What you should do
Lines from the one containing "let w := s.newReg x h" to the end of the entries below must be reproduced exactly, with both end lines kept and no other line added.

(Records from a data collection)
==========
-- ==== Sys2Proof/Machine/WatchStart.lean ====
section
/-! DEFINITION. The start of a watch (R51) and the settings that wait for one (R26, R314). -/
namespace Sys2Proof.Machine

/-- The governor gains 464 KiB of credit in each watch of powered time (R338, R339). -/
def State.flashWatch (s : State) : State :=
  if s.boot.powered then ((s.setFlash { s.flash with paced := 0 }).setCredit (s.flash.credit + 464 * 1024)).govern
  else s.setFlash { s.flash with paced := 0 }

/-- Does a deferred setting take effect at a watch start by R314 (TMV_CFG and TMV_X_TUNE), rather than by R26? -/
def Deferred.tiers (d : Deferred) : Bool := decide (d.key = TMV_CFG) || decide (d.key = TMV_X_TUNE)

/-- WATCH_START: the count grows by one and the watch begins at tick 0 (R51), with all that the end of one watch and the start of the
next settle at once: the timebase's counts (R54), the Sextant's (R514, R521, R522), the governor's credit (R338), demotion's bytes (R311)
and the settings of R314. -/
def execWatchStart (s : State) : Out :=
  let s1 := s.tbWatch.pwrWatch
  let s2 := (s1.setWatch (s1.watch + 1)).putFld WCH_TB_STATUS F.WCH_TB_STATUS_TICK 0
  let s3 := s2.setTiers { s2.tiers with demoted := [] }
  .next ((s3.setDeferred (s3.deferred.filter (fun d => !(d.tiers && decide (d.watch ≤ s3.watch))))).flashWatch)

/-- EXPERT_SETTING_APPLY: the deferred expert settings whose watch has come take effect (R26). -/
def execExpertSettingApply (s : State) : Out :=
  .next (s.setDeferred (s.deferred.filter (fun d => d.tiers || decide (s.watch < d.watch))))

end Sys2Proof.Machine
end

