-- ==== Sys2Proof/Machine/RegWrite.lean ====
section
/-! DEFINITION. Register writes (R9, R19 to R26): what a write does beyond its fields' access types, and the commands that are writes or
reads of one register. -/
namespace Sys2Proof.Machine

/-! ## Settings that wait -/

/-- The watch after the last guaranteed slot of every accepted plan (R26). -/
def State.afterPlans (s : State) : Nat :=
  s.adm.plans.foldl (fun w p => if p.2.guaranteed then max w (p.2.start + p.2.maxOff + 1) else w) (s.watch + 1)

/-- A setting keeps its value in effect until a watch. -/
def State.defer (s : State) (key watch : Nat) : State :=
  let old := s.inEffect key
  s.setDeferred ((s.deferred.filter (fun d => d.key ≠ key)) ++ [⟨key, old, watch⟩])

/-- R26: where a new setting would break an accepted plan's promise, which a free bit says while guaranteed plans are held, the setting
waits. -/
def State.deferPlans (s : State) (key : Nat) : State :=
  if s.guaranteedHeld then (if s.anyBool then s.defer key s.afterPlans else s).tookFree else s

/-- Expert registers whose settings R26 may delay (R129, R173, R217, R248, R450); the others say themselves when they take effect. -/
def delayed : List String := ["TD_X_ME_FEED", "TD_X_VE_TUNE", "TD_X_CE_TUNE", "COL_X_BCN_TUNE", "INT_X_TUNE", "LNK_X_TUNE", "COH_X_TUNE", "HST_X_PORT", "WCH_X_TUNE"]

/-- Walks of a die in progress. -/
def State.walking (s : State) (d : Nat) : Bool := s.mmu.walks.any (fun w => decide (w.2.die = d))

/-- What a write settles before it changes a register: the setting now in effect where the new one waits (R26, R314, R385, R536, R590). -/
def State.beforeWrite (s : State) (h : Hit) (w : Word) : State :=
  let k := h.key
  let i := h.idx.headD 0
  let n := h.desc.name
  if n = "FTS_CFG" ∨ n = "FTS_X_TUNE" then s.settleDue
  else if n = "TMV_CFG" ∨ n = "TMV_X_TUNE" then s.defer k (s.watch + 1)
  else if n = "PWR_X_TUNE" then (if s.guaranteedHeld then s.defer k s.afterPlans else s.defer k (s.watch + 1))
  else if n = "MMU_X_WLK" then
    let lower := decide (orElse (fget w F.MMU_X_WLK_GR_WALKERS) 16 < s.grWalkers i)
    if lower ∧ s.guaranteedHeld then s.defer k s.afterPlans else if s.walking i then s.defer k s.watch else s
  else if n = "MMU_SPILL_CTRL" then
    let slots := min (fget w F.MMU_SPILL_CTRL_SLOTS) 64
    if (List.range 64).any (fun j => decide (slots ≤ j) && s.spillTaken (h.part.getD 0) j) then s.defer k (2 ^ 48)
    else s.setDeferred (s.deferred.filter (fun d => d.key ≠ k))
  else if n = "COL_BCN_CFG" ∨ delayed.contains n then s.deferPlans k
  else s

/-! ## Clears (R128) -/

/-- The registers at some offsets of a bank. -/
def bank (k : Nat) (offs : List Nat) : List Nat := offs.map (fun o => k + o)

/-- The multiples of 8 from a first to a last offset. -/
def eights (a b : Nat) : List Nat := (List.range ((b - a) / 8 + 1)).map (fun i => a + 8 * i)

/-- The violation counters and KPR_VIOL_LAST (R49). -/
def violKeys : List Nat := bank KPR_VIOLATIONS (eights 0 0x40) ++ (List.range 32).map KPR_PART_VIOLATIONS

/-- The counters and records that a CTR_CLEAR register of a hook clears, from its own key. -/
def clearKeys (h : Hit) : List Nat :=
  let k := h.key
  match h.desc.hook with
  | .hTdMeCtrClear => bank (k - 0x68) (eights 0x08 0x60 ++ [0x70])
  | .hTdVeCtrClear => bank (k - 0x68) (eights 0x08 0x60)
  | .hTdCeCtrClear => bank (k - 0x40) (eights 0x08 0x38)
  | .hHbmCtrClear => bank (k - 0x1030) (0x10 :: eights 0x1000 0x1028)
  | .hMmuCtrClear => bank (k - 0x20) [0x08, 0x10, 0x18]
  | .hUpdSeqCtrClear | .hUpdExpCtrClear => bank (k - 0x20) [0x08, 0x10, 0x18]
  | .hIntCtrClear => bank (k - 0x30) (eights 0x00 0x28)
  | .hLnkCtrClear => bank (k - 0x10040) ([0x10028, 0x10030, 0x10038] ++ ((List.range 8).map (fun i => bank (0x100 * i) (eights 0x10 0x30))).flatten)
  | .hPwrCtrClear => bank (k - 0x2038) ([0x2018, 0x2020, 0x2028, 0x2030] ++ ((List.range 8).map (fun i => bank (0x40 * i) [0x108, 0x110])).flatten)
  | .hFtsCtrClear => [FTS_TESTS, FTS_FAILS, FTS_ABORTS]
  | .hKprViolClear => violKeys
  | _ => []

/-! ## Hooks -/

/-- Percentages outside 50 to 95 leave their field as it was (R84). -/
def keepPct (old new : Word) : Word :=
  [F.WCH_RESV_PCT_HBM, F.WCH_RESV_PCT_HDRAM, F.WCH_RESV_PCT_FLASH_RD, F.WCH_RESV_PCT_FLASH_WR, F.WCH_RESV_PCT_LINK_OUT, F.WCH_RESV_PCT_LINK_IN].foldl
    (fun w f => if 50 ≤ fget new f ∧ fget new f ≤ 95 then w else fset w f (fget old f)) new

/-- An engine that waits at a doorbell of a partition goes on where the published length now reaches past its position. -/
def Run.rung (r : Run) (p d published : Nat) : Run :=
  if r.wait = .doorbell ∧ r.part = p ∧ r.doorbell = d ∧ r.pos + 64 ≤ published / 64 * 64 then { r with wait := .none } else r

/-- A doorbell is written: the engines that wait there read it again (R182). -/
def State.ring (s : State) (p d : Nat) : State :=
  let v := s.fld (BUY_DOORBELL p d) F.BUY_DOORBELL_PUBLISHED
  let freed := s.eng.runs.filter (fun e => eExists e.1 && decide (e.2.rung p d v ≠ e.2))
  let s1 := freed.foldl (fun s e => ((s.waitCycles e.1 s.anyNat).showDoorbell e.1 false).tookFree) s
  s1.setEng { s1.eng with
    runs := s1.eng.runs.map (fun e => (e.1, e.2.rung p d v)), banks := s1.eng.banks.map (fun e => (e.1, e.2.rung p d v)),
    spilling := s1.eng.spilling.map (fun e => (e.1, e.2.1, e.2.2.rung p d v)),
    held := s1.eng.held.map (fun e => (e.1, { e.2 with run := e.2.run.rung p d v })) }

/-- The CHT commands that a write asks for, in the order of their bits. -/
def chtOps (x : RegAcc) : List ChtOp :=
  [ChtOp.write, .select, .install, .invalidate, .reset].filter (fun o => x.sets o.bit)

/-- The base that a write of TMV_FREE names. -/
def RegAcc.base (x : RegAcc) : Nat := fget x.word F.TMV_FREE_BASE_LO * 2 ^ 16 + fget x.word F.TMV_FREE_BASE_HI * 2 ^ 32

/-- A sign-extended 48-bit value. -/
def signExtend48 (v : Nat) : Word := BitVec.ofInt 64 (signed 48 v)

/-- The mailbox that BUY_X_INJECT.FIRE names: one of a partition's (R214). -/
def State.injected (s : State) : Option Nat :=
  let m := s.fld BUY_X_INJECT F.BUY_X_INJECT_MBX
  if m < 96 then some m else none

/-- What a write does to a register with effects of its own, after its RW and W1C fields have taken the data. old is the register
before. -/
def State.afterWrite (s : State) (x : RegAcc) (h : Hit) (old : Word) : State :=
  let p := h.part.getD 0
  let i := h.idx.headD 0
  match h.desc.hook with
  | .plain | .hPwrCap | .hPwrLearnRead | .hLogLines | .hFtsStatus | .hFtsUnit | .hFtsUnitLast | .hHbmCfg | .hMmuPartStatus
  | .hWchPartStatus | .hMmuSpillCtrl | .hMbxE2HRead | .hMbxE2HCount | .hMbxH2KCount | .hMbxK2HRead | .hMbxK2HCount | .hColGrpStatus | .hColBcnCfg
  | .hColFlipSel | .hUpdHold | .hTmvUse | .hTmvPartStatus | .hTmvRouteSel | .hMmuRoot | .hMmuFlipStage => s
  | .hKprViolClear => if x.sets F.KPR_VIOL_CLEAR_CLEAR then s.clearRegs (clearKeys h) else s
  | .hTdMeCtrClear | .hTdVeCtrClear | .hTdCeCtrClear | .hHbmCtrClear | .hMmuCtrClear | .hUpdSeqCtrClear | .hUpdExpCtrClear | .hIntCtrClear
  | .hLnkCtrClear | .hPwrCtrClear | .hFtsCtrClear => if x.sets ⟨0, 0⟩ then s.clearRegs (clearKeys h) else s
  | .hKprProbeCtrl => if x.sets F.KPR_PROBE_CTRL_START then s.probeGo else s
  | .hChtCtrl => (chtOps x).foldl (fun s o => s.chtRequest o) s
  | .hWchTbCtrl => if x.sets F.WCH_TB_CTRL_JOIN then s.joinAs (s.fld WCH_TB_CTRL F.WCH_TB_CTRL_ROLE) else s
  | .hWchResvPct => s.putReg h.key (keepPct old (s.reg h.key))
  | .hWchSubCtrl =>
    let s1 := if x.sets F.WCH_SUB_CTRL_CANCEL then s.cancelPlan p (s.fld (WCH_SUB_CTRL p) F.WCH_SUB_CTRL_PLAN_ID) else s
    if x.sets F.WCH_SUB_CTRL_GO then s1.submit p else s1
  | .hPwrMode => s.setPwr { s.pwr with modeWatch := some s.watch }
  | .hLogRdSel => s.selectLog
  | .hLogTraceAddr | .hLogTraceCtrl => s.putReg LOG_TRACE_HEAD 0
  | .hFtsRun => if x.sets F.FTS_RUN_GO then s.ftsGo (s.fld FTS_RUN F.FTS_RUN_UNIT) else s
  | .hMmuInv => if x.sets F.MMU_INV_GO then s.invalidate p else s
  | .hMmuFqAddr | .hMmuFqCtrl => s.putReg (MMU_FQ_HEAD p) 0
  | .hMmuResume =>
    if x.bytes = 8 ∨ x.addr % 8 = 0 then s.resumeHeld p (fget x.word F.MMU_RESUME_FAULT) (x.sets F.MMU_RESUME_ACTION) else s
  | .hBuySignal =>
    if x.bytes = 8 then s.putBuoy (fget x.word F.BUY_SIGNAL_BUOY) (BitVec.ofNat 64 (fget x.word F.BUY_SIGNAL_VALUE)) else s
  | .hBuyAdd => if x.bytes = 8 then s.addBuoy (fget x.word F.BUY_ADD_BUOY) (signExtend48 (fget x.word F.BUY_ADD_VALUE)) else s
  | .hBuyDoorbell => s.ring p i
  | .hBuyArm | .hBuyHit => s.arms p
  | .hMbxH2KWrite => if x.bytes = 8 then s.post p 1 x.word else s
  | .hMbxCtrl =>
    (List.range 3).foldl (fun s m => if x.sets ⟨m, m⟩ then s.resetMail p m else s) s
  | .hBuyXInject => if x.sets F.BUY_X_INJECT_FIRE then (match s.injected with | some m => (s.xqReset (.mailbox m)).tookFree | none => s) else s
  | .hLnkPortCtrl =>
    let full := x.sets F.LNK_PORT_CTRL_FULL_TRAIN
    let re := x.sets F.LNK_PORT_CTRL_RETRAIN
    let ch := x.sets F.LNK_PORT_CTRL_CHANGE
    if full || re || ch then s.portCommand (8 * (h.window - 0x30) + i) full re ch else s
  | .hLnk0EthQpBase => s.loadHandles
  | .hLnk0EthHstatus => s.clearHandles (x.word &&& old).toNat
  | .hColGrpApply => if x.sets F.COL_GRP_APPLY_GO then s.groupApply i else s
  | .hInt0IdlAddr | .hInt0IdlCtrl => s.putReg (INT0_IDL_HEAD p) 0
  | .hTmvAlloc => if x.sets F.TMV_ALLOC_GO then s.allocGo p else s
  | .hTmvFree => s.freeBase p x.base
  | .hTmvQuota | .hTmvFwQuota => s.tierLevels p
  | .hTmvSubAddr | .hTmvSubCtrl => s.putReg (TMV_SUB_HEAD p) 0
  | .hTmvFwReset => if x.sets F.TMV_FW_RESET_GO then s.fwReset (s.fld TMV_FW_RESET F.TMV_FW_RESET_PARTITION) else s
  | .hTmvLend => (s.putReg h.key old).lend i (s.reg h.key)
  | .hDftLifeMark => if x.sets ⟨0, 0⟩ ∧ s.fld DFT_LIFE_CTRL F.DFT_LIFE_CTRL_SRC = 1 then s.stepMark else s
  | .hHbmXTune =>
    let n := h.window - 0x10
    let twice := decide (85 ≤ s.fld (HBM_STATUS n) F.HBM_STATUS_TEMP_C) || decide (s.xfld (HBM_X_TUNE n) F.HBM_X_TUNE_REFRESH_2X = 1)
    s.putFld (HBM_STATUS n) F.HBM_STATUS_REFRESH_2X twice.toNat
  | .hDftXTune => s.setCredit s.flash.credit
  | .hHstRegionInv => if x.sets F.HST_REGION_INV_GO then s.regionInv else s

/-- What a write leaves in the register itself: the bits of MMU_FLIP_STAGE for sets of other partitions ignore it (R384). -/
def State.newReg (s : State) (x : RegAcc) (h : Hit) : Word :=
  let old := s.reg h.key
  let w := x.written h.desc old
  if h.desc.hook = .hMmuFlipStage then
    let m := maskOf (s.ownsSet (h.part.getD 0))
    (old &&& ~~~ m) ||| (w &&& m)
  else w

/-- A write of a register: a violating one is ignored (R19); while the Keeper's domain is off no register answers. -/
def State.regWrite (s : State) (x : RegAcc) : State :=
  if ¬ s.keeperOn then s
  else match s.violKinds x, s.hit x with
    | k :: _, _ => s.regViolation x k
    | [], none => s
    | [], some h =>
      let old := s.reg h.key
      let w := s.newReg x h
      ((s.beforeWrite h w).putReg h.key w).afterWrite x h old

/-! ## Addresses of the row commands -/

/-- The alias address of a register of the block windows for a partition; the register's own address where its window has no slot. -/
def aliasAddr (p k : Nat) : Nat :=
  let w := k % 0x10000000 / 0x100000
  let off := k % 0x100000
  match aliasSlots.findIdx? (fun x => decide (x = w)) with
  | some slot => aliasBase + p * 0x1000000 + slot * 0x80000 + (if 0x80000 ≤ off then off - 0x40000 else off)
  | none => regBase + k % 0x10000000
==========
Written answer
      let w := s.newReg x h
      ((s.beforeWrite h w).putReg h.key w).afterWrite x h old

/-! ## Addresses of the row commands -/

/-- The alias address of a register of the block windows for a partition; the register's own address where its window has no slot. -/
def aliasAddr (p k : Nat) : Nat :=
  let w := k % 0x10000000 / 0x100000
  let off := k % 0x100000
  match aliasSlots.findIdx? (fun x => decide (x = w)) with
  | some slot => aliasBase + p * 0x1000000 + slot * 0x80000 + (if 0x80000 ≤ off then off - 0x40000 else off)
  | none => regBase + k % 0x10000000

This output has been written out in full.